When we started our first game our impression was that this was just Noughts and Crosses on a larger board but with knobs (ie 'effects') on. That impression was just from reading the rules - first player plays a tile then you play a tile etc. After Fran placed her first tile I sat there for a full minute before selecting and playing my first tile and from then on what we thought was going to be a fast paced game was a battle of wills (and in my case, won'ts). It's a very cunning game with traps that can take a while to see.  

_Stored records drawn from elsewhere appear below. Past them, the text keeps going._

-- ==== Sys2Proof/Machine/Sync.lean ====
section
/-! DEFINITION. The synchronisation engine (R262-R268, R274-R277): atomics, barrier operations, fences, and the
commands of PUSHC queue 3. -/

namespace Sys2Proof.Machine

/-! ### Atomics (R274) -/

/-- An AMO at issue (R274): op is its operation code, extra whether it reads B5 + 1. -/
def amoIssue (k : Tok) (d a b : BitVec 5) (dbl : Bool) (ord : AmoOrd) (op : Nat) (limit : Bool) (s : State) : Res :=
  let cas := decide (op = 9)
  issue s k { reqCP xls ([d, a, b] ++ (if cas then [b + 1] else [])) with limit := limit } fun t _ id =>
    let g := s.focus
    let q := s.focusSq
    let x := sqOf s g q
    let w := if dbl then 8 else 4
    let va := (regGet x a).toNat
    let ts := splitPages va w
    withPages s g q true true [.normal, .sync, .glaze] ts fun ps =>
      if va % w ≠ 0 then
        .next (xlTrap s g q va true { cause := 6, reason := 5, level := levelOf ((ps.map (·.size)).headD 12) })
      else if ps.any (fun p => p.ptype == .glaze) then .next (takeTrap (dropWalks s g q) g q 10 (glazeInfo 2 0 va))
      else if ¬obRoom s g q then .next (stalled s g q 12)
      else
        let tag := tagJoin (tagJoin (tagGet x a) (tagGet x b)) (if cas then tagGet x (b + 1) else Tag.empty)
        let c := if cas then regGet x (b + 1) else 0
        let (sq, slot) := takeLoad (sqOf t g q) id
        let t := awaitDst (modSq t g q (fun _ => sq)) g q id (dstRef (.reg d)) slot
        let t := obAdd t g q { ticket := id, op := .amo op dbl ord (regGet x b) c (dstRef (.reg d)), tag := tag, va := va,
                               width := w, pieces := piecesOf va w ts ps, data := [] }
        .next (finish (dropWalks t g q) g q k (fun y => advance y 1))

/-- AMO ADD (R274). -/
def execAmoadd (k : Tok) (d a b : BitVec 5) (dbl : Bool) (ord : AmoOrd) (s : State) : Res := amoIssue k d a b dbl ord 0 false s
/-- AMO AND (R274). -/
def execAmoand (k : Tok) (d a b : BitVec 5) (dbl : Bool) (ord : AmoOrd) (s : State) : Res := amoIssue k d a b dbl ord 1 false s
/-- AMO OR (R274). -/
def execAmoor (k : Tok) (d a b : BitVec 5) (dbl : Bool) (ord : AmoOrd) (s : State) : Res := amoIssue k d a b dbl ord 2 false s
/-- AMO XOR (R274). -/
def execAmoxor (k : Tok) (d a b : BitVec 5) (dbl : Bool) (ord : AmoOrd) (s : State) : Res := amoIssue k d a b dbl ord 3 false s
/-- AMO MIN (R274). -/
def execAmomin (k : Tok) (d a b : BitVec 5) (dbl : Bool) (ord : AmoOrd) (s : State) : Res := amoIssue k d a b dbl ord 4 false s
/-- AMO MAX (R274). -/
def execAmomax (k : Tok) (d a b : BitVec 5) (dbl : Bool) (ord : AmoOrd) (s : State) : Res := amoIssue k d a b dbl ord 5 false s
/-- AMO MINU (R274). -/
def execAmominu (k : Tok) (d a b : BitVec 5) (dbl : Bool) (ord : AmoOrd) (s : State) : Res := amoIssue k d a b dbl ord 6 false s
/-- AMO MAXU (R274). -/
def execAmomaxu (k : Tok) (d a b : BitVec 5) (dbl : Bool) (ord : AmoOrd) (s : State) : Res := amoIssue k d a b dbl ord 7 false s
/-- AMO SWAP (R274). -/
def execAmoswap (k : Tok) (d a b : BitVec 5) (dbl : Bool) (ord : AmoOrd) (s : State) : Res := amoIssue k d a b dbl ord 8 false s
/-- AMO CAS (R274): an odd B5 is code 8. -/
def execAmocas (k : Tok) (d a b : BitVec 5) (dbl : Bool) (ord : AmoOrd) (s : State) : Res :=
  amoIssue k d a b dbl ord 9 (limitBroken (.amocas k d a b dbl ord)) s
/-- AMO FADD (R274): width double is code 8. -/
def execAmofadd (k : Tok) (d a b : BitVec 5) (dbl : Bool) (ord : AmoOrd) (s : State) : Res :=
  amoIssue k d a b dbl ord 10 (limitBroken (.amofadd k d a b dbl ord)) s
/-- AMO FMAX (R274): width double is code 8. -/
def execAmofmax (k : Tok) (d a b : BitVec 5) (dbl : Bool) (ord : AmoOrd) (s : State) : Res :=
  amoIssue k d a b dbl ord 11 (limitBroken (.amofmax k d a b dbl ord)) s

/-- A line of die d's cache written back and dropped (R171). -/
def dropLine (s : State) (d pa : Nat) : State :=
  let b := pa - pa % 128
  let s := writeBackLine s d pa
  modDie s d (fun x => { x with cache := x.cache.filter (fun e => decide (e.1 < b) || decide (b + 128 ≤ e.1)) })

/-- One read-modify-write at its arbiter (R171, R274) by a unit of die d: the old value, or none while it must wait. tn says
how it stands at a held bank (R311). -/
def amoStep (s : State) (tn : Turn) (d : Nat) (ptype : PageType) (op w pa b c : Nat) : Option (Nat × State) :=
  if ptype = .sync then
    (syncTouch s pa).map (fun s =>
      let old := memNat s.mem pa w
      (old, { s with mem := memWrite s.mem pa (bytesOfNat w (amoNew op (8 * w) old b c)) }))
  else if chanOpen s tn pa then
    let s := dropLine s d pa
    let old := memNat s.mem pa w
    some (old, count (chanWrote { s with mem := memWrite s.mem pa (bytesOfNat w (amoNew op (8 * w) old b c)) } pa) 2 (chanNo pa) 0 1)
  else none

The only thing that may occur, it hasn't yet with us but it is possible, is that someone figures out a winning strategy, or at least a way of ensuring a draw at minimum; like Noughts and Crosses, if you go first you should never lose. I hope this isn't the case with Mijnlieff because at the moment it is really enjoyable, though there is a slight advantage to the opening player, at least until you know the pieces well enough to be able to play them to your advantage and the opposition's disadvantage every time - you cannot waste a play or a tile; to do so is disastrous.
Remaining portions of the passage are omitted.